Ceux qui pensaient que cette guerre finirait bientôt étaient tous morts depuis longtemps. De la guerre, justement. Aussi, en octobre, Albret reçut-il avec pas mal de scepticisme les rumeurs annonçant un armistice. Il ne leur prêta pas plus de crédit qu'à la propagande du début qui soutenait, par exemple, que les balles boches étaient tellement molles qu'elles s'écrasaient comme des poires blettes sur les uniformes français. En quatre ans, Albert en avait vu un paquet, des types morts de rire en recevant un balle allemande.

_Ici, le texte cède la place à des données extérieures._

/-- Settles O24: the range test of every lane, and its reduction over all eight. -/
theorem vvalidFlagsAnyInvalidLane : Obligations.VvalidFlagsAnyInvalidLane := by
  intro s
  rw [← inrange8_eq_ofFn, ← andr_inrange8]
  rfl

/-- Settles O25: the index modulo 8 is the lane of the table that the shuffle reads. -/
theorem vlookupFetchesTheOffset : Obligations.VlookupFetchesTheOffset := by
  intro s
  rw [← lookup_eq_ofFn]
  rfl

/-- Settles O26: the sum wraps, and with the offset of its class a lane is the sextet lane of its byte. -/
theorem vsextAddsTheOffset : Obligations.VsextAddsTheOffset := by
  refine fun s => ⟨addLanes s.vdp.vIn s.vdp.vOff, rfl, fun i => ?_⟩
  have hlane : (addLanes s.vdp.vIn s.vdp.vOff).get i = s.vdp.vIn.get i + s.vdp.vOff.get i := Lanes.get_zipWith ..
  rw [hlane]
  refine ⟨BitVec.toNat_add .., fun hoff => ?_⟩
  rw [hoff, offset_eq_mod]
  refine ⟨laneSextet_toNat, fun hpad => ?_⟩
  rw [hpad]
  rfl

/-- Settles O27: a byte shifted by at most 8 fits the widened lane. -/
theorem vwidenMovesTheSextet : Obligations.VwidenMovesTheSextet := fun s =>
  ⟨sllv16 (zext16 s.vdp.vSext) SHIFTS, rfl, widened_get_toNat s.vdp.vSext⟩

/-- Settles O28: the low half is the remainder by 256, the high half the quotient. -/
theorem vsplitSplitsByValue : Obligations.VsplitSplitsByValue := by
  intro s
  rw [← lo8_eq_ofFn, ← hi8_eq_ofFn]
  rfl

/-- Settles O29: lane `i` of the rotated vector is the next lane of V_HI. -/
theorem vrotRotatesTowardLaneZero : Obligations.VrotRotatesTowardLaneZero := by
  intro s
  rw [← rotl1_eq_ofFn]
  rfl

/-- Settles O30: the OR lane by lane; on four sextets the four stages leave the bytes of their value. -/
theorem vmergeFormsThePackedBytes : Obligations.VmergeFormsThePackedBytes := by
  refine ⟨fun s => ?_, fun s0 s1 s2 s3 s h0 h1 h2 h3 hs => ⟨_, rfl, ?_⟩⟩
  · rw [← or8_eq_ofFn]
    rfl
  · have htoNat (n : Nat) (hn : n < 64) : (BitVec.ofNat 8 n).toNat = n := Nat.mod_eq_of_lt (by omega)
    have hpack := packed_of_sextets hs (by rwa [htoNat s0 h0]) (by rwa [htoNat s1 h1]) (by rwa [htoNat s2 h2])
      (by rwa [htoNat s3 h3])
    rw [htoNat s0 h0, htoNat s1 h1, htoNat s2 h2, htoNat s3 h3] at hpack
    exact hpack

/-- Settles O31: the gather's indices are the order of the lanes (30_encoding.md R39; D10). -/
theorem vcompactDropsTheFiller : Obligations.VcompactDropsTheFiller := fun _ => rfl

end Sys2Proof.Machine
end

section
/-! A whole group on the vector datapath: VAPPEND (O32), GROUP.V (O33) and its agreement with GROUP.S (O34), the group formats
(O35) and the words of the group port (O36). -/

namespace Sys2Proof.Machine

section

variable {g : List Byte} {o : BufId} {s : State} {i : Instr} {chars chars' : BitVec 32} {len : BitVec 3}

/-! ## VAPPEND (43_vector_group.md R81) -/

/-- At most the first three lanes of V_COMP are appended (R81; 40_shared_preprocessing.md R50). -/
theorem outBytes_eq_take {r : VRegs} (h : r.gLen ≤ 4) :
    r.outBytes = [r.vComp.l0, r.vComp.l1, r.vComp.l2].take (nBytes r.gLen) := by
  have hn : nBytes r.gLen ≤ [r.vComp.l0, r.vComp.l1, r.vComp.l2].length := by
    simp only [nBytes, List.length_cons, List.length_nil]
    omega
  exact List.take_append_of_le_length hn

theorem outBytes_length_le {r : VRegs} (h : r.gLen ≤ 4) : r.outBytes.length ≤ 3 := by
  rw [outBytes_eq_take h]
  exact List.length_take_le' ..

theorem exec_vappend_of_ok (hok : s.vdp.isOk = true) : exec (.vappend o) s = appendRow .vdec o s.vdp.outBytes s :=
  if_pos hok

theorem exec_vappend_of_not_ok (hok : s.vdp.isOk = false) :
    exec (.vappend o) s = .next (raiseRow .vdec none s) :=
  if_neg (Bool.eq_false_iff.mp hok)

/-! ## One group (R82) -/

theorem worked_datapath (h4 : g.length ≤ 4) (s : State) : Worked .vdec s { s with vdp := datapath g s.vdp } :=
  ⟨_, .inl h4, rfl⟩

/-- GROUP.V standing alone on valid bytes appends the group's bytes (R82; log 10). -/
theorem exec_groupV_valid (h1 : 1 ≤ g.length) (h4 : g.length ≤ 4) (hv : g.all valid = true) (hf : s.inUse o = false) :
    ∃ t, exec (.groupV g o) s = .next t ∧ RowFrame .vdec s t ∧ Appended .vdec o (groupBytes g) s t ∧ t.ret = s.ret := by
  have hl : lengthOk g.length = true := decide_eq_true ⟨h1, h4⟩
  have hn := nBytes_bounds hl
  rw [← groupBytes_length hl] at hn
  obtain ⟨hrow, hframe, happ⟩ := appendRow_of_worked (worked_datapath h4 s) hf hn.1 hn.2
  exact ⟨_, (if_pos hl).trans ((groupVector_valid hl hv).trans hrow), hframe, happ, appended_ret ..⟩

/-- GROUP.V standing alone on a group with an invalid byte raises the error and names no byte (R82; log 10). -/
theorem exec_groupV_not_all_valid (h1 : 1 ≤ g.length) (h4 : g.length ≤ 4) (hv : g.all valid = false) (o : BufId)
    (s : State) : ∃ t, exec (.groupV g o) s = .next t ∧ RowFrame .vdec s t ∧ RowRaised .vdec none s t := by
  have hl : lengthOk g.length = true := decide_eq_true ⟨h1, h4⟩
  have hw := worked_datapath h4 s
  exact ⟨_, (if_pos hl).trans (groupVector_invalid h4 hv), .raised hw, .of hw⟩

/-- GROUP.S standing alone on a group with an invalid byte raises the first one (41_scalar_reference.md R55; log 10). -/
theorem exec_groupS_not_all_valid (h4 : g.length ≤ 4) (hv : g.all valid = false) (o : BufId) (s : State) :
    ∃ t b, exec (.groupS g o) s = .next t ∧ (g.find? fun b => !valid b) = some b ∧ RowFrame .sdec s t ∧
      RowRaised .sdec (some b) s t := by
  obtain ⟨b, hfind⟩ : ∃ b, (g.find? fun b => !valid b) = some b := by
    obtain ⟨c, hc, hcv⟩ := List.all_eq_false.mp hv
    exact Option.isSome_iff_exists.mp (List.find?_isSome.mpr ⟨c, hc, by simpa using hcv⟩)
  obtain ⟨hb, pre, post, rfl, hpre⟩ := List.find?_eq_some_iff_append.mp hfind
  obtain ⟨t, ht, hframe, hraised⟩ :=
    exec_groupS_first_invalid h4 (by simpa using hpre) (by simpa using hb) o s
  exact ⟨t, b, ht, hfind, hframe, hraised⟩

/-- The bytes of any group, valid or not, in the closed formula of R82. -/
theorem outBytes_datapath (h4 : g.length ≤ 4) (r : VRegs) : (datapath g r).outBytes =
    ([((laneSextet (g.getD 0 PAD)).toNat * 2 ^ 2 % 256) ||| ((laneSextet (g.getD 1 PAD)).toNat * 2 ^ 4 / 256),
      ((laneSextet (g.getD 1 PAD)).toNat * 2 ^ 4 % 256) ||| ((laneSextet (g.getD 2 PAD)).toNat * 2 ^ 6 / 256),
      ((laneSextet (g.getD 2 PAD)).toNat * 2 ^ 6 % 256) ||| ((laneSextet (g.getD 3 PAD)).toNat * 2 ^ 8 / 256)].map
        (BitVec.ofNat 8)).take (nBytes g.length) := by
  obtain ⟨h0, h1, h2⟩ := datapath_comp g r
  rw [packByte_eq_ofNat (by decide) (by decide)] at h0 h1 h2
  rw [outBytes_eq_take (r := datapath g r) h4, h0, h1, h2, datapath_gLen]
  rfl

/-- The sextet lane of a byte as a number: the wrapping sum with its offset (R74, R75). -/
theorem laneSextet_toNat_eq (b : Byte) :
    (laneSextet b).toNat = (b.toNat + (LUT.get (Fin.ofNat 8 ((Machine.hash b).toNat % 8))).toNat) % 256 := by
  rw [offset_eq_mod]
  exact BitVec.toNat_add ..

/-- Lanes 0 to 3 are valid exactly when the group is: the lanes it has no character for hold the pad (R73; D8). -/
theorem valid_lanes_eq_all (h4 : g.length ≤ 4) :
    (valid (g.getD 0 PAD) && valid (g.getD 1 PAD) && valid (g.getD 2 PAD) && valid (g.getD 3 PAD)) = g.all valid := by
  have hp : valid PAD = true := by decide
  rw [← isOkOf_loadLanes h4]
  simp only [isOkOf, andr, inrange8, loadLanes, Lanes.map, hp, Bool.and_true]

/-! ## The group port (R83) -/

theorem groupPort_valid (h1 : 1 ≤ g.length) (h4 : g.length ≤ 4) (hv : g.all valid = true) :
    groupPort g = ⟨portWord (groupBytes g), BitVec.ofNat 2 (nBytes g.length), true⟩ := by
  have hok : (datapath g VRegs.reset).isOk = true := (isOkOf_loadLanes h4).trans hv
  rw [groupPort, if_pos hok, vector_bytes _ (decide_eq_true ⟨h1, h4⟩) hv]

theorem groupPort_invalid (h4 : g.length ≤ 4) (hv : g.all valid = false) : groupPort g = ⟨0, 0, false⟩ := by
  have hok : (datapath g VRegs.reset).isOk = false := (isOkOf_loadLanes h4).trans hv
  rw [groupPort, if_neg (Bool.eq_false_iff.mp hok)]
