/-! The estimates of the schedules keep `xy2` at most three, so that `term` never borrows (R89, R92). -/

theorem mul_sq_le_of_add_eq {N v w : Nat} (h : v + w = 3 * N) : v * w ^ 2 ≤ 4 * N ^ 3 := by
  zify at h ⊢
  have hv : (v : ℤ) = 3 * N - w := by linarith
  rw [hv]
  nlinarith [mul_nonneg (sq_nonneg ((w : ℤ) - 2 * N)) (by positivity : (0 : ℤ) ≤ w + N)]

/-- The rounding up of one step, and what `xy2` loses by truncation, add at most 1 to the exact value of the step (R88). -/
theorem closedStep_sub_one_le {x y : Nat} (hy : y ≤ 65536) (hxy : x * y ^ 2 ≤ 3 * 2 ^ 32) :
    2 ^ 33 * (closedStep x y - 1) ≤ y * (3 * 2 ^ 32 - x * y ^ 2) := by
  have htrunc : 65536 * (196608 - x * y ^ 2 / 65536) ≤ 3 * 2 ^ 32 - x * y ^ 2 + 65536 := by omega
  have hscaled := Nat.mul_le_mul_left y htrunc
  rw [Nat.mul_left_comm, Nat.mul_add] at hscaled
  simp only [closedStep]
  omega

/-- One exact step from an estimate of at most 65536 ends at most one above the true value `65536 / sqrt x` (R94). With `v = x * y^2`
and `N = 2^32` this is `v * (3 * N - v)^2 ≤ 4 * N^3`. -/
theorem closedStep_sub_one_bound {x y : Nat} (hy : y ≤ 65536) (hxy : x * y ^ 2 ≤ 3 * 2 ^ 32) :
    x * (closedStep x y - 1) ^ 2 ≤ 2 ^ 32 := by
  have hchain : 2 ^ 66 * (x * (closedStep x y - 1) ^ 2) ≤ 2 ^ 66 * 2 ^ 32 :=
    calc 2 ^ 66 * (x * (closedStep x y - 1) ^ 2)
      _ = x * (2 ^ 33 * (closedStep x y - 1)) ^ 2 := by ring
      _ ≤ x * (y * (3 * 2 ^ 32 - x * y ^ 2)) ^ 2 :=
          Nat.mul_le_mul_left x (Nat.pow_le_pow_left (closedStep_sub_one_le hy hxy) 2)
      _ = x * y ^ 2 * (3 * 2 ^ 32 - x * y ^ 2) ^ 2 := by ring
      _ ≤ 4 * (2 ^ 32) ^ 3 := mul_sq_le_of_add_eq (by omega)
      _ = 2 ^ 66 * 2 ^ 32 := by norm_num
  exact Nat.le_of_mul_le_mul_left hchain (by positivity)

/-- An estimate at most one above the true value keeps `xy2` at most three, for operands below `2^31`: `3037000500` is the square root of
`2^63`, rounded up. -/
theorem xy2_le_three_of_sub_one_bound {x y : Nat} (hx : x < 2 ^ 31) (hy : x * (y - 1) ^ 2 ≤ 2 ^ 32) :
    x * y ^ 2 / 65536 ≤ 196608 := by
  have hroot : x * (y - 1) < 3037000500 := by
    apply lt_of_pow_lt_pow_left₀ 2 (by omega)
    calc (x * (y - 1)) ^ 2
      _ = x * (x * (y - 1) ^ 2) := by ring
      _ ≤ 2 ^ 31 * 2 ^ 32 := Nat.mul_le_mul hx.le hy
      _ < 3037000500 ^ 2 := by norm_num
  have hsq : x * y ^ 2 ≤ x * (y - 1) ^ 2 + 2 * (x * (y - 1)) + x :=
    calc x * y ^ 2
      _ ≤ x * (y - 1 + 1) ^ 2 := Nat.mul_le_mul_left x (Nat.pow_le_pow_left (by omega) 2)
      _ = x * (y - 1) ^ 2 + 2 * (x * (y - 1)) + x := by ring
  omega

theorem tableSeed_le (x e : Nat) : tableSeed x e ≤ (tableWord e).toNat := Nat.sub_le ..

theorem tableWord_sq_bound {e : Nat} (he : e < 32) : 2 ^ (e + 1) * (tableWord e).toNat ^ 2 ≤ 3 * 2 ^ 32 := by
  revert e
  decide

theorem tableSeed_bound {x e : Nat} (he : e < 32) (hhi : x < 2 ^ (e + 1)) :
    x * tableSeed x e ^ 2 ≤ 3 * 2 ^ 32 :=
  calc x * tableSeed x e ^ 2
    _ ≤ 2 ^ (e + 1) * (tableWord e).toNat ^ 2 :=
        Nat.mul_le_mul hhi.le (Nat.pow_le_pow_left (tableSeed_le x e) 2)
    _ ≤ 3 * 2 ^ 32 := tableWord_sq_bound he

/-- In the last bucket the table drop is 0 and the seed is 1 (R81 a). -/
theorem tableSeed_last (x : Nat) : tableSeed x 31 = 1 := by
  have h : (tableWord 31).toNat = 1 := rfl
  simp [tableSeed, seedNat, nextNat, h]

/-- The estimate 1 is a fixed point from 65536 on (R93). -/
theorem closedStep_one {x : Nat} (hlo : 65536 ≤ x) (hhi : x < 2 ^ 32) : closedStep x 1 = 1 := by
  simp only [closedStep]
  omega

/-- The estimate after one step from the seed. Below `2^31` it is within one of the true value; from there on it is 1. -/
theorem closedStep_tableSeed_bound {x e : Nat} (he : e < 32) (hlo : 2 ^ e ≤ x) (hhi : x < 2 ^ (e + 1)) :
    x * closedStep x (tableSeed x e) ^ 2 / 65536 ≤ 196608 := by
  obtain rfl | he31 : e = 31 ∨ e < 31 := by omega
  · rw [tableSeed_last, closedStep_one (by omega) (by omega)]
    omega
  · have hx : x < 2 ^ 31 := hhi.trans_le (Nat.pow_le_pow_right (by omega) he31)
    have hseed : tableSeed x e ≤ 65536 := (tableSeed_le x e).trans (tableWord e).isLt.le
    exact xy2_le_three_of_sub_one_bound hx (closedStep_sub_one_bound hseed (tableSeed_bound he hhi))

/-! RSQRT: the exact formula iterated from the seed (R85, R91, R102, R103), and its independence of the free values. -/

@[simp] theorem rsqrt_zero (v : Variant) (k : Nat) (m : Memory) : rsqrt v k m 0#32 = 0#32 := by
  cases v <;> rfl

theorem rsqrtRef_of_ne_zero (k : Nat) (m : Memory) {x : U32} (hx : x ≠ 0#32) :
    rsqrtRef k m x = newtonRef x (newtonRef x ((seedOpt k m x).setWidth 32)) := by
  rw [rsqrtRef, if_neg (mt (isZeroOperand_iff x).1 hx), seedRef_eq_seedOpt]

theorem rsqrtOpt_of_ne_zero (k : Nat) (m : Memory) {x : U32} (hx : x ≠ 0#32) :
    rsqrtOpt k m x = newtonOpt x ((seedOpt k m x).setWidth 32) := by
  rw [rsqrtOpt, if_neg (mt (isZeroOperand_iff x).1 hx)]

/-- The seed at NEWTON's port, zero-extended (R102, R103). -/
theorem setWidth_seedOpt_toNat (k : Nat) {m : Memory} (hm : HoldsTable m) {x : U32} {e : U5}
    (hlo : 2 ^ e.toNat ≤ x.toNat) (hhi : x.toNat < 2 ^ (e.toNat + 1)) :
    ((seedOpt k m x).setWidth 32).toNat = tableSeed x.toNat e.toNat := by
  rw [BitVec.toNat_setWidth, Nat.mod_eq_of_lt (by omega), seedOpt_toNat k hm hlo hhi]

theorem rsqrt_toNat_of_bucket (v : Variant) (k : Nat) {m : Memory} (hm : HoldsTable m) {x : U32} {e : U5}
    (hlo : 2 ^ e.toNat ≤ x.toNat) (hhi : x.toNat < 2 ^ (e.toNat + 1)) :
    (rsqrt v k m x).toNat = (closedStep x.toNat)^[nsteps v] (tableSeed x.toNat e.toNat) := by
  have hx := ne_zero_of_bucket hlo
  have hseed := setWidth_seedOpt_toNat k hm hlo hhi
  have hbound := tableSeed_bound e.isLt hhi
  have hlt : tableSeed x.toNat e.toNat < 2 ^ 16 := (tableSeed_le ..).trans_lt (tableWord _).isLt
  cases v with
  | ref =>
    have hfirst : (newtonRef x ((seedOpt k m x).setWidth 32)).toNat =
        closedStep x.toNat (tableSeed x.toNat e.toNat) := by
      rw [newtonRef_toNat_eq_closedStep hx (by rw [hseed]; omega), hseed]
    have hsecond := closedStep_tableSeed_bound e.isLt hlo hhi
    rw [rsqrt, rsqrtRef_of_ne_zero k m hx, newtonRef_toNat_eq_closedStep hx (by rwa [hfirst]), hfirst, nsteps,
      Function.iterate_succ_apply', Function.iterate_one]
  | opt =>
    rw [rsqrt, rsqrtOpt_of_ne_zero k m hx, newtonOpt_toNat_eq_closedStep (by omega) (by rw [hseed]; omega), hseed,
      nsteps, Function.iterate_one]

/-- With a valid table RSQRT(x) uses none of the values the spec leaves open (R21). -/
theorem rsqrt_openCount_irrelevant (v : Variant) (k l : Nat) {m : Memory} (hm : HoldsTable m) (x : U32) :
    rsqrt v k m x = rsqrt v l m x := by
  by_cases hx : x = 0#32
  · simp [hx]
  · obtain ⟨e, hlo, hhi⟩ := exists_bucket hx
    apply BitVec.eq_of_toNat_eq
    rw [rsqrt_toNat_of_bucket v k hm hlo hhi, rsqrt_toNat_of_bucket v l hm hlo hhi]

/-! Sequences of the block's requests (R21, R109). -/

/-- A presented request is decoded by VARIANT and executed (R131). -/
theorem step_present {s : State} (hs : s.resetArrived = false) (r : Request) :
    step (s.present r) = exec (decode s.variant r) (s.present r) := by
  simp [step, hs]

/-- One request of the block: its response, and what the next request meets. -/
theorem step_present_rsqrt {s : State} (hs : s.resetArrived = false) (x : U32) :
    ∃ t, step (s.present (.rsqrt x)) = .next t ∧
      t.response = some (.y (rsqrt s.variant s.openCount s.table x)) ∧
      t.variant = s.variant ∧ t.table = s.table ∧ t.resetArrived = false := by
  rw [step_present hs]
  cases hv : s.variant with
  | ref => exact ⟨_, exec_rsqrtRef .., by simp [rsqrt, hv, hs]⟩
  | opt => exact ⟨_, exec_rsqrtOpt .., by simp [rsqrt, hv, hs]⟩

theorem serve_cons_of_step {s t : State} {r : Request} (h : step (s.present r) = .next t) (rs : List Request) :
    serve s (r :: rs) = t.response :: serve t rs := by
  simp [serve, h]

theorem serve_map_rsqrt {s : State} (xs : List U32) (hm : HoldsTable s.table) (hs : s.resetArrived = false) :
    serve s (xs.map Request.rsqrt) = xs.map fun x => some (Response.y (rsqrt s.variant 0 s.table x)) := by
  induction xs generalizing s with
  | nil => rfl
  | cons x xs ih =>
    obtain ⟨t, hstep, hresp, hvar, htab, hreset⟩ := step_present_rsqrt hs x
    rw [List.map_cons, serve_cons_of_step hstep, hresp, ih (htab ▸ hm) hreset, hvar, htab,
      rsqrt_openCount_irrelevant s.variant s.openCount 0 hm, List.map_cons]

/-- With no request and no reset event a step delivers no response (R109). -/
theorem step_of_idle {s : State} (hs : s.resetArrived = false) (hr : s.request = none) :
    step s = .next s.idle := by
  simp [step, hs, State.fetch, hr]

/-- Settles O32: by induction over the sequence, every step keeping VARIANT and TABLE; RSQRT(x) is the exact formula because no
intermediate of the one or two steps wraps; an idle step shows no response. -/
theorem responsesIndependentOfHistory : Obligations.ResponsesIndependentOfHistory := by
  intro s xs hm hs hr
  refine ⟨serve_map_rsqrt xs hm hs, fun x k => rsqrt_openCount_irrelevant s.variant k 0 hm x,
    rsqrt_zero .., fun x e hlo hhi => ?_, s.idle, step_of_idle hs hr, rfl⟩
  obtain ⟨i, rfl⟩ : ∃ i : U5, i.toNat = e := ⟨BitVec.ofNat 5 e, by simpa using bucket_lt hlo⟩
  exact rsqrt_toNat_of_bucket s.variant 0 hm hlo hhi

end Sys2Proof.Proofs

namespace Sys2Proof.Proofs

open Sys2Proof Sys2Proof.Machine

/-! The frame of an operation, and the table read (R30, R33). -/

/-- The words read follow from TABLE, so keeping VARIANT and TABLE keeps the block. -/
theorem keepsBlock_of_eq {s t : State} (hvar : t.variant = s.variant) (htab : t.table = s.table) : KeepsBlock s t :=
  ⟨hvar, htab, fun _ => by rw [htab]⟩

/-- R33 rounds `65536 / sqrt (2^i)` to the nearest integer: twice the word is within 1 of twice that value, squared to stay among
integers. Entry 0 is saturated (D3) and is no rounded value. -/
theorem tableWord_rounds {i : Nat} (hlt : i < 32) (hpos : 0 < i) :
    (2 * (tableWord i).toNat - 1) ^ 2 ≤ 2 ^ (34 - i) ∧ 2 ^ (34 - i) < (2 * (tableWord i).toNat + 1) ^ 2 := by
  revert i
  decide

/-- The word read from a table that holds R33's words, at any index but the saturated one. -/
theorem read_rounds {m : Memory} (hm : HoldsTable m) {i : U5} (hi : i ≠ 0#5) :
    (2 * (m.read i).toNat - 1) ^ 2 ≤ 2 ^ (34 - i.toNat) ∧ 2 ^ (34 - i.toNat) < (2 * (m.read i).toNat + 1) ^ 2 := by
  have hpos : 0 < i.toNat := Nat.pos_of_ne_zero fun h => hi (BitVec.eq_of_toNat_eq h)
  rw [hm i]
  exact tableWord_rounds i.isLt hpos

/-- Entry 0 is saturated to the largest 16-bit word (R33, D3). -/
theorem read_zero_toNat {m : Memory} (hm : HoldsTable m) : (m.read 0#5).toNat = 65535 := by
  rw [hm 0#5]
  rfl

/-- Settles O12: the answer is the word read and nothing else changes; R33's 31 rounded words meet the rounding bounds one by
one. -/
theorem romReadAnswersTableWord : Obligations.RomReadAnswersTableWord := by
  intro i s
  refine ⟨s.answer (.word (s.table.read i)), s.table.read i, exec_romrd i s, State.answer_request .., State.answer_response ..,
    keepsBlock_of_eq (State.answer_variant ..) (State.answer_table ..), fun _ => rfl, rfl, fun hm => ⟨?_, read_rounds hm⟩⟩
  rintro rfl
  exact read_zero_toNat hm

end Sys2Proof.Proofs

namespace Sys2Proof.Proofs

open Sys2Proof Sys2Proof.Machine

/-! CLZ32: the count of an operand by its bucket (R56), and the halving structure of R57. -/

/-- The bucket's index is the highest set bit: it is set. -/
theorem getLsbD_of_bucket {v : U32} {e : Nat} (hlo : 2 ^ e ≤ v.toNat) (hhi : v.toNat < 2 ^ (e + 1)) :
    v.getLsbD e = true :=
  Nat.testBit_of_two_pow_le_and_two_pow_add_one_gt hlo hhi
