-- ==== Sys2Proof/Machine/DoubleOperand.lean ====
section
/-! DEFINITION. MOV, BIC, BIS and the two emulated instructions made of them, POP and EINT (R95 to R98, R100, R101).
A meaning starts in the state whose PC is the address of the instruction word. -/

namespace Sys2Proof.Machine

/-- Store a value: the destination is resolved and not read (R96). -/
def storeTo (w : Width) (dst : Dst) (v : Word) (s : State) : Result State :=
  writeLoc w (resolveDest dst s).1 v (resolveDest dst s).2

/-- Read a destination, combine it with the source value, and write it back (R97, R98). -/
def modify (w : Width) (dst : Dst) (f : Word → Word) (s : State) : Result State :=
  (readLoc w (resolveDest dst s).1 (resolveDest dst s).2).bind fun (d, s1) =>
    writeLoc w (resolveDest dst s).1 (f d) s1

/-- MOV, MOV.B: copy (R96). -/
def execMov (w : Width) (src : Src) (dst : Dst) (s : State) : Result State :=
  if formatIAdmitted w src dst then
    (resolveSource w src s.advance).bind fun (v, s1) => storeTo w dst v s1
  else .refused .operandFormNotAdmitted

/-- BIC, BIC.B: clear in the destination the bits set in the source (R97). -/
def execBic (w : Width) (src : Src) (dst : Dst) (s : State) : Result State :=
  if formatIAdmitted w src dst then
    (resolveSource w src s.advance).bind fun (v, s1) => modify w dst (fun d => d &&& ~~~v) s1
  else .refused .operandFormNotAdmitted

/-- BIS, BIS.B: set in the destination the bits set in the source (R98). -/
def execBis (w : Width) (src : Src) (dst : Dst) (s : State) : Result State :=
  if formatIAdmitted w src dst then
    (resolveSource w src s.advance).bind fun (v, s1) => modify w dst (fun d => d ||| v) s1
  else .refused .operandFormNotAdmitted

/-- POP: pop a word into a register (R100). -/
def execPop (d : Reg) (s : State) : Result State :=
  if d = 1 then .refused .operandFormNotAdmitted
  else (popWord s.advance).bind fun (v, s1) => writeReg d v s1

/-- EINT: set GIE (R101). -/
def execEint (s : State) : Result State := writeReg 2 (enableInterrupts s.sr) s.advance

end Sys2Proof.Machine
end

Il s'en rendait bien compte, son refus de croire à l'approche d'un armistice tenait surtout de la magie : plus on espère la paix, moins on donne de crédit aux nouvelles qui l'annoncent, manière de conjurer le mauvais sort. Sauf que, jour après jour, ces informations arrivèrent par vagues de plus en plus serrées et que, de partout, on se mit à répéter que la guerre allait vraiment prendre fin. On lut même des discours, c'était à peine croyable, sur la nécessité de démobiliser les soldats les plus vieux qui se traînaient sur le front depuis des années. Quand l'armistice devint enfin une perspective raisonnable, l'espoir d'en sortir vivant commença à tarauder les plus pessimistes. En conséquence de quoi, question offensive, plus personne ne fut très chaud. On disait que la 163è DI allait tenter de passer en force de l'autre côté de la Meuse. Quelques-uns parlaient encore d'en découdre avec l'ennemi, mais globalement, vu d'en bas, du côté d'Albert et de ses camarades, depuis la victoire des Alliès dans les Flandres, la libération de Lille, la déroute autrichienne et la capitulation des Turcs, on se sentait beaucoup moins frénétique que les officiers. La réussite de l'offensive italienne, les Anglais à Tournai, les Américains à Châtillon... on voyait qu'on tenait le bon bout. Le gros de l'unité se mit à jouer la montre et on discerna une ligne de partage très nette entre ceux qui, comme Albert, auraient volontier attendu la fin de la guerre, assis là tranquillement avec le barda, à fumer et à écrire des lettres, et ceux qui grillaient de profiter des derniers jours pour s'étriper encore un peu avec les Boches.